====== DATA FOR THIS TASK
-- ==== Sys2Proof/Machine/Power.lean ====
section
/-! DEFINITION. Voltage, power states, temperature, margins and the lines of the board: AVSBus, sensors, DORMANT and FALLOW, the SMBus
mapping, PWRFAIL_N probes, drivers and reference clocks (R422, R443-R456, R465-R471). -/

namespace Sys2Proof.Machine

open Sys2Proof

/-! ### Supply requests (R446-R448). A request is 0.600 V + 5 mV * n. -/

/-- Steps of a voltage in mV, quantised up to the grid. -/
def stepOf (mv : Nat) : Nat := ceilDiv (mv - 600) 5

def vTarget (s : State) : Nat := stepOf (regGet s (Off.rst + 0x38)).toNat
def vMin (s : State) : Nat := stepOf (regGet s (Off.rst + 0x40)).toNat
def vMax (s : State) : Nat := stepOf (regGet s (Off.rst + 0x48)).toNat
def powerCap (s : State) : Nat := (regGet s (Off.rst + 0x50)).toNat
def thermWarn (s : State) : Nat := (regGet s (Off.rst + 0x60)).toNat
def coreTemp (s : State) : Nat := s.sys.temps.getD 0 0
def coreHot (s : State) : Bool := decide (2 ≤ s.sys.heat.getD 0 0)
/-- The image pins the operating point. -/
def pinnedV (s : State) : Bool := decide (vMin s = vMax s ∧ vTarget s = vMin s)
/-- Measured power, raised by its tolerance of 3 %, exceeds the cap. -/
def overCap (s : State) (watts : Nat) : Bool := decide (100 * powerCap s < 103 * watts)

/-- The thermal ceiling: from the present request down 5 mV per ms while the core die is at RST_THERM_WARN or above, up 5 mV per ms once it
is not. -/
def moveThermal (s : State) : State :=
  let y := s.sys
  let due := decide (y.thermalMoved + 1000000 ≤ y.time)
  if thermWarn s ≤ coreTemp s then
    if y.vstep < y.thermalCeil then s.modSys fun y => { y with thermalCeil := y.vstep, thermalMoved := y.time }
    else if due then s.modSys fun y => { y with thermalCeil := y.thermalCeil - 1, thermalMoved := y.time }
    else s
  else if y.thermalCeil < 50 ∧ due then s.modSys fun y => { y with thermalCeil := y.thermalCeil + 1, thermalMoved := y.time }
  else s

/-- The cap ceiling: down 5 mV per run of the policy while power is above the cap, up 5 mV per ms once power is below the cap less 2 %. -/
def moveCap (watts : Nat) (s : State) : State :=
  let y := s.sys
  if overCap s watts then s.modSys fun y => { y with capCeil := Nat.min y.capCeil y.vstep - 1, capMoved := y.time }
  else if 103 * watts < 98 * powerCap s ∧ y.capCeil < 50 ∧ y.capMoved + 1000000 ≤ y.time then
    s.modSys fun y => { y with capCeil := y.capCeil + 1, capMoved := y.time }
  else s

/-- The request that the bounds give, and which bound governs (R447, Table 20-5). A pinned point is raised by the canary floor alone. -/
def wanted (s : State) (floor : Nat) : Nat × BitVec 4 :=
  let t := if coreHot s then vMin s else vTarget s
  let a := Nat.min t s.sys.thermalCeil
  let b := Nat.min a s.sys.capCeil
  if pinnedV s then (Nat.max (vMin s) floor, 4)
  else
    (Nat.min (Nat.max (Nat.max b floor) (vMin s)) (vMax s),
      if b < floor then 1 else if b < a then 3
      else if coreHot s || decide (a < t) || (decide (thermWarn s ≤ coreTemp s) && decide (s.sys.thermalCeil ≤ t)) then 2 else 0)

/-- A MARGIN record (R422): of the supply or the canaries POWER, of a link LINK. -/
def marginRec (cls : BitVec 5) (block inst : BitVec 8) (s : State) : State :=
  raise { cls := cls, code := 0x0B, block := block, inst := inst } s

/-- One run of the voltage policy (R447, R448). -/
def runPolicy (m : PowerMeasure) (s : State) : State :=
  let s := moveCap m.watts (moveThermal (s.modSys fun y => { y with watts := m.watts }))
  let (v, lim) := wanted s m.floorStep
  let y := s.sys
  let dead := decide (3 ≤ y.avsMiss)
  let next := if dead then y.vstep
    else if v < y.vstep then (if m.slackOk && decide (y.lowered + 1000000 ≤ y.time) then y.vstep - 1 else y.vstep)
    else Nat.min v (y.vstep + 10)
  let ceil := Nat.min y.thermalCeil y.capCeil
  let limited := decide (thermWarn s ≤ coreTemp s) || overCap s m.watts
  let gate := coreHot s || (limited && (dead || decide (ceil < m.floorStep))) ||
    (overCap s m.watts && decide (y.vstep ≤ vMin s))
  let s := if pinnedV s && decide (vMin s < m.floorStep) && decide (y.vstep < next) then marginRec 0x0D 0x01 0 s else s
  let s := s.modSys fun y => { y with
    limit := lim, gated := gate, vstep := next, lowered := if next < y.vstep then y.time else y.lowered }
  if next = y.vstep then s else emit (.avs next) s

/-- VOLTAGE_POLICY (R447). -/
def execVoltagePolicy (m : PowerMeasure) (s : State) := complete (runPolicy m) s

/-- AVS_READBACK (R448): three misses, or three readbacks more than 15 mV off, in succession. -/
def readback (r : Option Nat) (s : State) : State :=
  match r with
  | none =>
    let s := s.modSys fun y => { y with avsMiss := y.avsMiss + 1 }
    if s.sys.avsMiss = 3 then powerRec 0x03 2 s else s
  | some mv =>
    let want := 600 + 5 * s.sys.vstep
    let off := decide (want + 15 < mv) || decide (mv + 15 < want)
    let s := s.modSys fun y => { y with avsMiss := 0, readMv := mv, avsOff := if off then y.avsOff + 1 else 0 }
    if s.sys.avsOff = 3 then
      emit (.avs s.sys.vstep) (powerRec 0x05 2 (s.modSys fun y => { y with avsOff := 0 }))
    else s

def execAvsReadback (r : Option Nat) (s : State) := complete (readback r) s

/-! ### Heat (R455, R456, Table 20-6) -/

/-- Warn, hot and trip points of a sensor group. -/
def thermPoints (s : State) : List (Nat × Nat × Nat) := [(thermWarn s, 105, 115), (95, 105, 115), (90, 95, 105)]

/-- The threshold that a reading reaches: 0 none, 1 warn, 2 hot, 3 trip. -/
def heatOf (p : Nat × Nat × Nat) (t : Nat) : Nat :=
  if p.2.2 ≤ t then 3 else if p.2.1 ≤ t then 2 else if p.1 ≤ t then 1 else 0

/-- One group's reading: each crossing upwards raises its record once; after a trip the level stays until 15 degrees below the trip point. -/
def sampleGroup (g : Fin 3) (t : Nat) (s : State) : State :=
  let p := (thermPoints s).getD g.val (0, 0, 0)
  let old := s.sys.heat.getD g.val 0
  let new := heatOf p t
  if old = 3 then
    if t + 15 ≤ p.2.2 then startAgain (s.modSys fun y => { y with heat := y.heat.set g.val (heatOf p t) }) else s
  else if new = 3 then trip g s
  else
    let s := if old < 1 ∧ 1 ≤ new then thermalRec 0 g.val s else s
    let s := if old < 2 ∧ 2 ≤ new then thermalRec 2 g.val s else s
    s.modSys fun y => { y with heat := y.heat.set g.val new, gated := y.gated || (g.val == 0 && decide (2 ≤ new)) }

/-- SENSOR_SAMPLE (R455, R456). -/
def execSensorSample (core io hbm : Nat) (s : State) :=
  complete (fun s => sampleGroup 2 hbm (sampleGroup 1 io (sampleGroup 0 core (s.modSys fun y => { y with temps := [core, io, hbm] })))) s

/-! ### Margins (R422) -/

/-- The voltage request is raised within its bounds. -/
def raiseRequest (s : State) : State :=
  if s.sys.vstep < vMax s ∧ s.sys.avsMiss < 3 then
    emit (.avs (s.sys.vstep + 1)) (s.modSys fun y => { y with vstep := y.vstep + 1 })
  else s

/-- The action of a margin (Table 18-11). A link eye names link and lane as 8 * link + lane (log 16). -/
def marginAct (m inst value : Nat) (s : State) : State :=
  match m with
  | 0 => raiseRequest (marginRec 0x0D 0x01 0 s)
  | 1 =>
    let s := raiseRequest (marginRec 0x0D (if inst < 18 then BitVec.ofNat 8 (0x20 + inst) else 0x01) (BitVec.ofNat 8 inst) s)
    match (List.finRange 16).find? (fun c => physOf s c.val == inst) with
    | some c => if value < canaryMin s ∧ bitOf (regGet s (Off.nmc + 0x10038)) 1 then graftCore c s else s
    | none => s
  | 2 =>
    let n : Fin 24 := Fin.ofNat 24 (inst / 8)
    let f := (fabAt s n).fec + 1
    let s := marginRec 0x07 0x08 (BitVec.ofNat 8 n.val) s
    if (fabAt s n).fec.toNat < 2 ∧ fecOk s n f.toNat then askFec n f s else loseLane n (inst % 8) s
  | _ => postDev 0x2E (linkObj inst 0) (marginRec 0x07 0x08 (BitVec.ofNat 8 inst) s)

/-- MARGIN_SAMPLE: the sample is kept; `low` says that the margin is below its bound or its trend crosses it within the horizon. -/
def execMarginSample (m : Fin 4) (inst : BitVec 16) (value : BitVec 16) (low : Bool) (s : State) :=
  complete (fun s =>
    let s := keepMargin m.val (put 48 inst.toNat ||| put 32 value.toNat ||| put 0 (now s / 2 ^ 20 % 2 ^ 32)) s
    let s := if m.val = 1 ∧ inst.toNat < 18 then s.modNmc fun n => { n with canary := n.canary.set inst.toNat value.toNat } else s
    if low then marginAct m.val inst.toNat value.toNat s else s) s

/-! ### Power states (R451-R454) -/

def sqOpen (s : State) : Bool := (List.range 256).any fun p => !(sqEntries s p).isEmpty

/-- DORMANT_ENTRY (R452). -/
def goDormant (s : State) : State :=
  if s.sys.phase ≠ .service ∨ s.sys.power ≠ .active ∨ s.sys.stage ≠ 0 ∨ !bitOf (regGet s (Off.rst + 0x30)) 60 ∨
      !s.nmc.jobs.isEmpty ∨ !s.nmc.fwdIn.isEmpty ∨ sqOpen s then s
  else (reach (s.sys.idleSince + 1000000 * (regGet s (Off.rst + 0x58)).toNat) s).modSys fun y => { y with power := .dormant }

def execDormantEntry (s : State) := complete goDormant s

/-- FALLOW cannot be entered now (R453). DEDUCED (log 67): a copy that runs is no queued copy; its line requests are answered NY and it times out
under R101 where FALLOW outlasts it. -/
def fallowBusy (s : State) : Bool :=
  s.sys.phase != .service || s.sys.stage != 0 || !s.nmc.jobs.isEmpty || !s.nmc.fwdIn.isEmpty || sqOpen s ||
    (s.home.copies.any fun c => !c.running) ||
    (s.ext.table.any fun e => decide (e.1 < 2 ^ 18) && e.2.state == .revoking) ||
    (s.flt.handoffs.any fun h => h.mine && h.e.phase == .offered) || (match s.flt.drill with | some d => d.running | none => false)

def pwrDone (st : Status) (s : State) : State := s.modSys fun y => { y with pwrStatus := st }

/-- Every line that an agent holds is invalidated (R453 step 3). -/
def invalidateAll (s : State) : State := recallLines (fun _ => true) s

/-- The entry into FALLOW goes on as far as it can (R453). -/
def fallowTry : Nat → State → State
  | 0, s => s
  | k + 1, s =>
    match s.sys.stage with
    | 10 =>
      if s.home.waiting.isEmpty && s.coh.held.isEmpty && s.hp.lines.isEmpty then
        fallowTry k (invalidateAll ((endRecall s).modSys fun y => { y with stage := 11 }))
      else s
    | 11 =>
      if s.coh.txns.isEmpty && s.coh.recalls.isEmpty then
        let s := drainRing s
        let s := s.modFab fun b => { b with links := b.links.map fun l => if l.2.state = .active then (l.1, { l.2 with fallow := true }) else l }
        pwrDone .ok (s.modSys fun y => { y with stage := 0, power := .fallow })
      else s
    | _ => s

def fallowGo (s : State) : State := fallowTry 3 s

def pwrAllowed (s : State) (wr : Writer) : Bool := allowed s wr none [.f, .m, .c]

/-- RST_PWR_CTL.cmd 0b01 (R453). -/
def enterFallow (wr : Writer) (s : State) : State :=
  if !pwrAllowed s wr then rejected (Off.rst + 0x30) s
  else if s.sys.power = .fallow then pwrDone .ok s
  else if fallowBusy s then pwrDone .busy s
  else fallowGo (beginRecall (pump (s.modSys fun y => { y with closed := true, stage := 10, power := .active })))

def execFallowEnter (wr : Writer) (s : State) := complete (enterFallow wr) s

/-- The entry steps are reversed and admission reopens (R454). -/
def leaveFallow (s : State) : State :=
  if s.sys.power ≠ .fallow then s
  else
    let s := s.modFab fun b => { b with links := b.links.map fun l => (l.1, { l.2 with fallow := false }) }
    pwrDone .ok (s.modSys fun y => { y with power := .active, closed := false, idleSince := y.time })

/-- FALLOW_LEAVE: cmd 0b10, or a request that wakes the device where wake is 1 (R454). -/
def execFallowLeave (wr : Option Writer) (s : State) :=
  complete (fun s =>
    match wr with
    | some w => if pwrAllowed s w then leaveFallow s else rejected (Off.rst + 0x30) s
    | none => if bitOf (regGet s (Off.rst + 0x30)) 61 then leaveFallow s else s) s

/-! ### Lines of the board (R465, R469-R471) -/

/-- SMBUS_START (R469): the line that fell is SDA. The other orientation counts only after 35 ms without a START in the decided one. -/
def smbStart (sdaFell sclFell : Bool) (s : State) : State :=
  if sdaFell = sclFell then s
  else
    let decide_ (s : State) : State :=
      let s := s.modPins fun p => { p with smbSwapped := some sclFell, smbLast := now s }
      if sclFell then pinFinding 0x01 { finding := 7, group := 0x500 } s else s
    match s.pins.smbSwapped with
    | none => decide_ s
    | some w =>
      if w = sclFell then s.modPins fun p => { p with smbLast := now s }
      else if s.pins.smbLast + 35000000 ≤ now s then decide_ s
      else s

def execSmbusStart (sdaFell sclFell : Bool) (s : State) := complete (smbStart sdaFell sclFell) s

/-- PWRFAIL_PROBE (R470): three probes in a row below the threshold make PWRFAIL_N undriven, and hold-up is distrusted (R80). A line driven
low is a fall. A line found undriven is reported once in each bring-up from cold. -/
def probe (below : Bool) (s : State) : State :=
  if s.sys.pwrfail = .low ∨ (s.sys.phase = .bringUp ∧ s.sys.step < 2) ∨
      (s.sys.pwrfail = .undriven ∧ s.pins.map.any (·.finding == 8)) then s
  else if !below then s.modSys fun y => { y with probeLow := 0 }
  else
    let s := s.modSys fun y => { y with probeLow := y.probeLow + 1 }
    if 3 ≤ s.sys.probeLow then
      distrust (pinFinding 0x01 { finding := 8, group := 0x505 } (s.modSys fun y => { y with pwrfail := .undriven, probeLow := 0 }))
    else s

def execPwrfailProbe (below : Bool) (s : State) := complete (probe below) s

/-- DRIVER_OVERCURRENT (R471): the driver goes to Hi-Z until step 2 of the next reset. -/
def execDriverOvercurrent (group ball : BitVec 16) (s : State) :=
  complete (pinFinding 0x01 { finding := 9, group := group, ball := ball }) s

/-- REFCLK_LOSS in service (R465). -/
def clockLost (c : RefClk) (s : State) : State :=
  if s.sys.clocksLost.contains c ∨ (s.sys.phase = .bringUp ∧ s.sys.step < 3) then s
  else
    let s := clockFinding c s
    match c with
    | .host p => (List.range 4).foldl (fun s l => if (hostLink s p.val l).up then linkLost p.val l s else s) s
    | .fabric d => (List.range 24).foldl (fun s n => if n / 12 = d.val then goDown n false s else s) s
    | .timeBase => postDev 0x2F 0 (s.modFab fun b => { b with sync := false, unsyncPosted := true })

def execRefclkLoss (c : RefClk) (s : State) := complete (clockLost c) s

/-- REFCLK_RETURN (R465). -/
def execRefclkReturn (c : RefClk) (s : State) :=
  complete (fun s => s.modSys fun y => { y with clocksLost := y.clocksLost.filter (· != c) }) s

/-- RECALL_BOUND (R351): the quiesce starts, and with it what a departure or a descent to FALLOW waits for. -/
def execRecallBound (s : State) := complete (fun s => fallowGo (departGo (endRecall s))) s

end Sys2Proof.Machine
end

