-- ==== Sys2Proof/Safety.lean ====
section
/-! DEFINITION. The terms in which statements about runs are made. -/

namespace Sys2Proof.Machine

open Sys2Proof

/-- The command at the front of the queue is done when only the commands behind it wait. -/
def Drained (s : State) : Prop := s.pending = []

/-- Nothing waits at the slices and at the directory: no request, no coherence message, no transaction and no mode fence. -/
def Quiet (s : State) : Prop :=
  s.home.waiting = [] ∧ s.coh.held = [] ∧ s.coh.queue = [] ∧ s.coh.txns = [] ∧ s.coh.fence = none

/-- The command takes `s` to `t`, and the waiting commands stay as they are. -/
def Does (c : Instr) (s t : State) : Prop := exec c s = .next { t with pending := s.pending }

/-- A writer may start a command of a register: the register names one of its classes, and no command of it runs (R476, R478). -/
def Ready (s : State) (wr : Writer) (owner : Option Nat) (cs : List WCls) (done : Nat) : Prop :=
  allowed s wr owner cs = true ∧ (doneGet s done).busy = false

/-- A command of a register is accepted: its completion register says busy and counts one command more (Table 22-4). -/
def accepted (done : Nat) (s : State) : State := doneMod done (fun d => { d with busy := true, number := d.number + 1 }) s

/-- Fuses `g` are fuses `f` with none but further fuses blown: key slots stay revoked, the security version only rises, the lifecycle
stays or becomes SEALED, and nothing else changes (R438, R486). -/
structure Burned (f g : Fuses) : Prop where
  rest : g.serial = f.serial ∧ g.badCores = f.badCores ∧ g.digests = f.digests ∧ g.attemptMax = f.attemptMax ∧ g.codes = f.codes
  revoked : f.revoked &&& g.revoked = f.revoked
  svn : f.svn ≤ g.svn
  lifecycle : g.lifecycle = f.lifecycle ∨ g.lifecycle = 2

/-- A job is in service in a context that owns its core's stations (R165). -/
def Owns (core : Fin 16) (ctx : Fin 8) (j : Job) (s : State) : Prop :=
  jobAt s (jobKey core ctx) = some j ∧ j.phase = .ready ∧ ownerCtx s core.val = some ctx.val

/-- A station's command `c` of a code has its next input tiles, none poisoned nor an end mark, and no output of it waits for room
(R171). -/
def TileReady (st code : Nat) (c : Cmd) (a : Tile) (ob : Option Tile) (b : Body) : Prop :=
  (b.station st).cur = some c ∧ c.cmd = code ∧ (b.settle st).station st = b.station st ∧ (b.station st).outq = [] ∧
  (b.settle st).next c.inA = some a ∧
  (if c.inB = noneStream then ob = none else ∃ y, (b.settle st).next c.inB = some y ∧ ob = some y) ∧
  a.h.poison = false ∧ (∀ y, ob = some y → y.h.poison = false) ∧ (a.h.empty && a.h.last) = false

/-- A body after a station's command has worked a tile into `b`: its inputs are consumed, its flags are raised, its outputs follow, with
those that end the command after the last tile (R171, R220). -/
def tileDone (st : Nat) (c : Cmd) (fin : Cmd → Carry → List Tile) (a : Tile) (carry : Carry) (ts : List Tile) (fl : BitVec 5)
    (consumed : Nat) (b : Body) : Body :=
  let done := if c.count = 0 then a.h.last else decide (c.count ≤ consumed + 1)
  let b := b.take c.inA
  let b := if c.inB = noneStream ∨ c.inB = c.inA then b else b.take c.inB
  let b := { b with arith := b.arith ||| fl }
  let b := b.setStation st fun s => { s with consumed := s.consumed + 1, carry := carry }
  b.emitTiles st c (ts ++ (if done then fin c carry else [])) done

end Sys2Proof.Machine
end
============
Reproduce exactly the first line of the listing and every line after it, through the one containing "def coreTemp (s". Nothing else belongs in the output.

[REPLY TO THE EXERCISE]
-- ==== Sys2Proof/Machine/Power.lean ====
section
/-! DEFINITION. Voltage, power states, temperature, margins and the lines of the board: AVSBus, sensors, DORMANT and FALLOW, the SMBus
mapping, PWRFAIL_N probes, drivers and reference clocks (R422, R443-R456, R465-R471). -/

namespace Sys2Proof.Machine

open Sys2Proof

/-! ### Supply requests (R446-R448). A request is 0.600 V + 5 mV * n. -/

/-- Steps of a voltage in mV, quantised up to the grid. -/
def stepOf (mv : Nat) : Nat := ceilDiv (mv - 600) 5

def vTarget (s : State) : Nat := stepOf (regGet s (Off.rst + 0x38)).toNat
def vMin (s : State) : Nat := stepOf (regGet s (Off.rst + 0x40)).toNat
def vMax (s : State) : Nat := stepOf (regGet s (Off.rst + 0x48)).toNat
def powerCap (s : State) : Nat := (regGet s (Off.rst + 0x50)).toNat
def thermWarn (s : State) : Nat := (regGet s (Off.rst + 0x60)).toNat
def coreTemp (s : State) : Nat := s.sys.temps.getD 0 0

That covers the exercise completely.